Einen Unterschied zum Logitechschrott wirst du aber sowas von haben

Die wären dafür z.B. gut geeignet:

Edifier S530D 2.1 Soundsystem Rev.2 inkl. Fernbedienung: Amazon.de: Computer & Zubehör


Edifier S730D 2.1 Soundsystem Rev.2 inkl.: Amazon.de: Computer & Zubehör

Die kannst du digital anschließen, oder dir ne Asus Xonar DX für ~50€ dazu holen und es analog anschließen. Was besser ist oder ob es einen Unterschied gibt kann ich dir nicht sagen.

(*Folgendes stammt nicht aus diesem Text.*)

-- ==== Sys2Proof/Machine/Quince.lean ====
section
/-!
DEFINITION. Event records and the fault buffers (R271, R277), and the Quince lock manager (R177 to R194): descriptors,
modes, the compatibility matrix, granting, waiting, wounding, release and revocation.
-/
namespace Sys2Proof.Machine

/-- Cause codes (R263). -/
def Cause.code : Cause → Nat
  | .ill => 0x01 | .priv => 0x02 | .winov => 0x03 | .empty => 0x04 | .align => 0x05 | .noaddr => 0x06 | .page => 0x07
  | .prot => 0x08 | .vret => 0x09 | .vfut => 0x0A | .vpool => 0x0B | .fpx => 0x0C | .wound => 0x0D | .lkhier => 0x0E
  | .lkrevoke => 0x0F | .tskcap => 0x10 | .tskeng => 0x11 | .brentry => 0x12 | .brovf => 0x13 | .mown => 0x14
  | .collmism => 0x15 | .peerrst => 0x16 | .fabdeny => 0x17 | .engerr => 0x18 | .bkpt => 0x19 | .trap => 0x1A
  | .svc => 0x1B | .preempt => 0x1C | .deadline => 0x1D

/-! ### Event records -/

def State.fbufOf (s : State) (die : Nat) : List EvRec := tgetD s.fbuf die []
def State.setFbuf (s : State) (die : Nat) (l : List EvRec) : State := { s with fbuf := tset die l s.fbuf }

/-- The queue has room and no older record of the die waits in its buffer (R277). -/
def State.queueRoom (s : State) (die : Nat) : Bool :=
  (s.fbufOf die).isEmpty && decide (s.evq.length < Config.eventQueueSize)

/-- A compute die's buffer has an entry for a record: the last 32 are for kinds 2 and 3 (R277). The I/O die, number 4 here,
has no buffer. -/
def State.bufferRoom (s : State) (die kind : Nat) : Bool :=
  let n := (s.fbufOf die).length
  decide (die < 4) &&
  (if kind == 2 || kind == 3 then decide (n < Config.faultBuffer)
   else decide (n < Config.faultBuffer - Config.faultReserve))

/-- A record can be stored (R271, R277). -/
def State.canPost (s : State) (die kind : Nat) : Bool := s.queueRoom die || s.bufferRoom die kind

/-- EVENT_RECORD_POST (R271): the record takes the next sequence number and goes to the queue, or to the die's fault
buffer; one that finds no entry is held, since none is dropped (R277). The queue-full interrupt follows R277. (DESIGN
CHOICE, log entry 37.) -/
def State.post (s : State) (die : Nat) (r : EvRec) : State :=
  let q := { r with seq := s.nextSeq % 2 ^ 32 }
  if s.queueRoom die then { s with evq := s.evq ++ [q], nextSeq := s.nextSeq + 1 }
  else
    let first := (s.fbuf.all fun e => e.2.isEmpty) && s.stopped.all fun e => e.1 != 4
    let t := if s.bufferRoom die r.kind then { s.setFbuf die (s.fbufOf die ++ [q]) with nextSeq := s.nextSeq + 1 }
             else { s with stopped := s.stopped ++ [(die, r)] }
    let low := (t.fbufOf die).length == Config.faultBuffer - 64 && (s.fbufOf die).length != Config.faultBuffer - 64
    if first || low then { t with intrs := t.intrs ++ [.queueFull] } else t

/-! ### Descriptors and modes -/

/-- Fields of a resource descriptor (R177). -/
def dLevel (d : Nat) : Nat := bitsOf d 63 62
def dTensor (d : Nat) : Nat := bitsOf d 61 40
def dTile (d : Nat) : Nat := bitsOf d 39 16
def dLine (d : Nat) : Nat := bitsOf d 15 0

/-- A legal descriptor: level 0 to 2, the fields below it zero (R177). -/
def descOk (d : Nat) : Bool :=
  match dLevel d with
  | 0 => dTile d == 0 && dLine d == 0
  | 1 => dLine d == 0
  | 2 => true
  | _ => false

/-- The parent of a resource (R178). -/
def dParent (d : Nat) : Option Nat :=
  match dLevel d with
  | 1 => some (dTensor d * 2 ^ 40)
  | 2 => some (2 ^ 62 + dTensor d * 2 ^ 40 + dTile d * 2 ^ 16)
  | _ => none

/-- h covers m (R180). Modes: 0 NL, 1 IS, 2 IX, 3 S, 4 SIX, 5 I, 6 X. -/
def covers (h m : Nat) : Bool :=
  h == m || m == 0 ||
  match m with
  | 1 => h == 2 || h == 3 || h == 4 || h == 6
  | 2 => h == 4 || h == 6
  | 3 => h == 4 || h == 6
  | 4 => h == 6
  | 5 => h == 6
  | _ => false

Ich würd's erst mal mit dem Onboardsound digital anschließen.

*Edit: *Willkommen im Forum


----------



## PEG96 (15. Juni 2011)

Könntest du dich auch mit monitoren anfreunden?
Die können auch viel Bass erzeugen, sind aber viel präziser.


----------



## Jack-Oneill (15. Juni 2011)

Wie groß ist das Zimmer wo du deine Musik hören willst ?

Das e300 ist für 25qm ausgelegt und der Bass bringt 300 watt.

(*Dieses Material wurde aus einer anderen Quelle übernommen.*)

/-- A record read back from its bytes (R94, R98). -/
def unpackRec (bs : List Byte) : Rec :=
  let num (off n : Nat) : Nat := ofBytes ((bs.drop off).take n)
  let lv := num 19 1
  let lo := num 20 1
  { team := num 12 4, tgt := BitVec.ofNat 64 (num 0 8), bramble := true, seg := num 16 2, ent := num 18 1, lv := lv, lo := lo,
    th := { tid := num 8 4, nzcv := BitVec.ofNat 4 (num 21 1), fpsr := BitVec.ofNat 5 (num 22 1),
            v := (upTo lv).map fun n => (n, BitVec.ofNat 64 (num (32 + 8 * n) 8)),
            o := (upTo lo).map fun n => (n, BitVec.ofNat 64 (num (32 + 8 * lv + 8 * n) 8)) } }

/-- A ring's header (R96), and whether it is sound (R97). -/
structure Ring where
  base : Nat
  head : Nat
  tail : Nat
  count : Nat
  slots : Nat
  deriving DecidableEq, Repr

def State.ringIn (s : State) (m : SMap) (place : List Nat) (core : Nat) : Ring :=
  let b := m.ringBase place core
  { base := b, head := s.devNat m.ctx b 4, tail := s.devNat m.ctx (b + 4) 4, count := s.devNat m.ctx (b + 8) 4,
    slots := m.ovfsz / 1024 - 1 }

def State.ring (s : State) (m : SMap) (core : Nat) : Ring := s.ringIn m (s.placement m) core

def Ring.ok (r : Ring) : Bool :=
  decide (1 ≤ r.head) && decide (r.head ≤ r.slots) && decide (1 ≤ r.tail) && decide (r.tail ≤ r.slots)
    && decide (r.count ≤ r.slots)

/-- A record is written to a core's ring (R96, R97); `none` where the ring is full or corrupt: BROVF. A slot has room
for 96 v registers, the most that R89 lets a record carry. -/
def State.toRing (s : State) (core : Nat) (r : Rec) : Option State :=
  let m := s.smap (s.team r.team).grid
  let g := s.ring m core
  if !g.ok || g.count == g.slots then none
  else
    let s := s.devWrite m.ctx (g.base + 1024 * g.tail) (s.packRec { r with lv := min 96 r.lv })
    let s := s.devWrite m.ctx (g.base + 4) (toBytes 4 (if g.tail == g.slots then 1 else g.tail + 1))
    some (s.devWrite m.ctx (g.base + 8) (toBytes 4 (g.count + 1)))

/-- Address of a record of a ring, by its place in the order of arrival. -/
def Ring.slotAt (r : Ring) (i : Nat) : Nat := r.base + 1024 * (1 + (r.head - 1 + i) % r.slots)

/-- The place of the oldest record of a ring that its core may take: of a team that is resident, or of none that lives. -/
def State.ringNext (s : State) (grid : Nat) (m : SMap) (g : Ring) : Option Nat :=
  (upTo g.count).find? fun i =>
    let t := s.devNat m.ctx (g.slotAt i + 12) 4
    !(s.grid grid).teams.contains t || s.resident t

/-- The oldest such record of a core's ring is taken out (R97), and those of saved teams before it move up by a slot: `none`
where the ring is corrupt, and no record where it holds none. (DESIGN CHOICE, log entry 72.) -/
def State.fromRing (s : State) (grid core : Nat) : Option (Option Rec × State) :=
  let m := s.smap grid
  let g := s.ring m core
  if !g.ok then none
  else
    match s.ringNext grid m g with
    | none => some (none, s)
    | some k =>
      let r := unpackRec ((s.devRead m.ctx (g.slotAt k) 1024).getD [])
      let s := (upTo k).foldr (fun i s => s.devWrite m.ctx (g.slotAt (i + 1)) ((s.devRead m.ctx (g.slotAt i) 1024).getD [])) s
      let s := s.devWrite m.ctx g.base (toBytes 4 (if g.head == g.slots then 1 else g.head + 1))
      some (some r, s.devWrite m.ctx (g.base + 8) (toBytes 4 (g.count - 1)))

/-- The grids whose rings a core drains (R96): those with a team that is resident. -/
def State.ringGrids (s : State) (core : Nat) : List Nat :=
  (s.grids.filter fun e => e.2.bramble && e.2.admitted && e.2.teams.any (fun t => s.resident t)
    && (s.placement (s.smap e.1)).contains core).map fun e => e.1

/-- A ring of the core still holds a record that goes before any that comes now (R40, R97). -/
def State.ringHeld (s : State) (core : Nat) : Bool :=
  (s.ringGrids core).any fun g =>
    let m := s.smap g
    let r := s.ring m core
    r.ok && (s.ringNext g m r).isSome

/-- The core pins the segment of a grid (R91, R107). -/
def State.pins (s : State) (grid core seg : Nat) : Bool :=
  match (s.core core).seg with
  | some x => x.grid == grid && x.seg == seg
  | none => false

/-- A segment of a grid's map as a core's instruction store takes it (R91, R106): its code with it. Where the code cannot be
read the store takes zeros, and a fetch from it is checked by no translation. (DESIGN CHOICE, log entry 71.) -/
def State.segLoad (s : State) (grid i : Nat) : Seg :=
  let m := s.smap grid
  { grid := grid, seg := i, base := s.segCode m i, len := s.segLen m i, code := (s.devRead m.ctx (s.segCode m i) (s.segLen m i)).getD [] }

/-- The oldest record of a ring goes on in a segment that the core does not pin (R107). -/
def State.ringAstray (s : State) (grid core : Nat) : Bool :=
  match s.fromRing grid core with
  | some (some r, _) =>
    (s.grid grid).teams.contains r.team && (s.segOf (s.smap grid) r.tgt.toNat).isSome && !s.pins grid core r.seg
  | _ => false

/-- The buffer takes the oldest record of a sound ring back, if it has room (R97); a record of no live team of the grid is
dropped. -/
def State.drainOnce (s : State) (grid core : Nat) : Option State :=
  match s.fromRing grid core with
  | some (some r, t) =>
    if !(s.grid grid).teams.contains r.team then some t
    else if s.ringAstray grid core then none
    else if s.arriveRoom core r then some (t.modCore core fun c => { c with arrive := c.arrive ++ [{ r with came := s.tick }] })
    else none
  | _ => none

/-- The ring's records come back as far as room goes (R40, R97). -/
def State.drainMore : Nat → State → Nat → Nat → State
  | 0, s, _, _ => s
  | n + 1, s, grid, core =>
    match s.drainOnce grid core with
    | some t => State.drainMore n (t.refill core) grid core
    | none => s

/-- Records that wait in the buffer go into bins, and records of the spill and of the rings into the buffer, as far as
room goes (R40): of the spill first, then of the rings in the order of the grids. (DESIGN CHOICE, log entry 73.) -/
def State.takeIn (s : State) (core : Nat) : State :=
  let s := s.refill core
  (s.ringGrids core).foldl (fun s g => s.drainMore (s.ring (s.smap g) core).count g core) s

/-- Nothing that R40 takes into the buffer before a new record is left. -/
def State.nextIn (s : State) (core : Nat) : Bool := (s.firstSpilled core).isNone && !s.ringHeld core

Das e400 ist cür 30qm und hat noch mal 200 Watt mehr als das e300.

Also wenn es dir auf den Bass hauptsächlich ankommt, dann nimm gleich das e400 und gut ist.

Mir reicht der Bass meines e200 schon völlig aus in nem 25qm Zimmer


----------



## Bier (15. Juni 2011)

Jack-Oneill schrieb:


> Wie groß ist das Zimmer wo du deine Musik hören willst ?
> 
> Das e300 ist für 25qm ausgelegt und der Bass bringt 300 watt.
> 
> ...



Die Angaben sagen nur leider rein gar nichts aus
Wie schon gesagt: Für Musik ist 5.1 völlig ungeeignet. Am besten ist 2.0.


----------



## nfsgame (15. Juni 2011)

Jack-Oneill schrieb:


> Wie groß ist das Zimmer wo du deine Musik hören willst ?
> 
> Das e300 ist für 25qm ausgelegt und der Bass bringt 300 watt.
> 
> ...


 
Die Wattangaben sind auch nicht gerade glaubwürdig, beziehungsweise brechen die Subs recht schnell ein Leistungsmäßig wenn sie ein wenig (mehr) gefordert werden. 
Zum Musikhören ist 5.1 in der Preisklasse jedoch so ziemlich das Schlimmste was du dir antun kannst . Lieber 2.0 oder 2.1.


----------



## Caspar (16. Juni 2011)

Noch ein anderer Vorschlag. Für das Geld kannst du dir schon paar richtig ordentliche gebrauchte Standlautsprecher kaufen. (Neu gibts auch was, die würden auch schon reichen, bei Gebrauchtkauf gibts natürlich mehr fürs Geld.  ) Wenn du handwerklich einigermassen begabt bist bekommst du ebenfalls richtig geiles Zeug. Nen einfaches Gehäuse ist in 3 Tagen fertig gewachst und geölt, selbst als Anfänger. Dazu nen gebrauchter 40€ Verstärker und die Welt sieht gleich ganz anders aus.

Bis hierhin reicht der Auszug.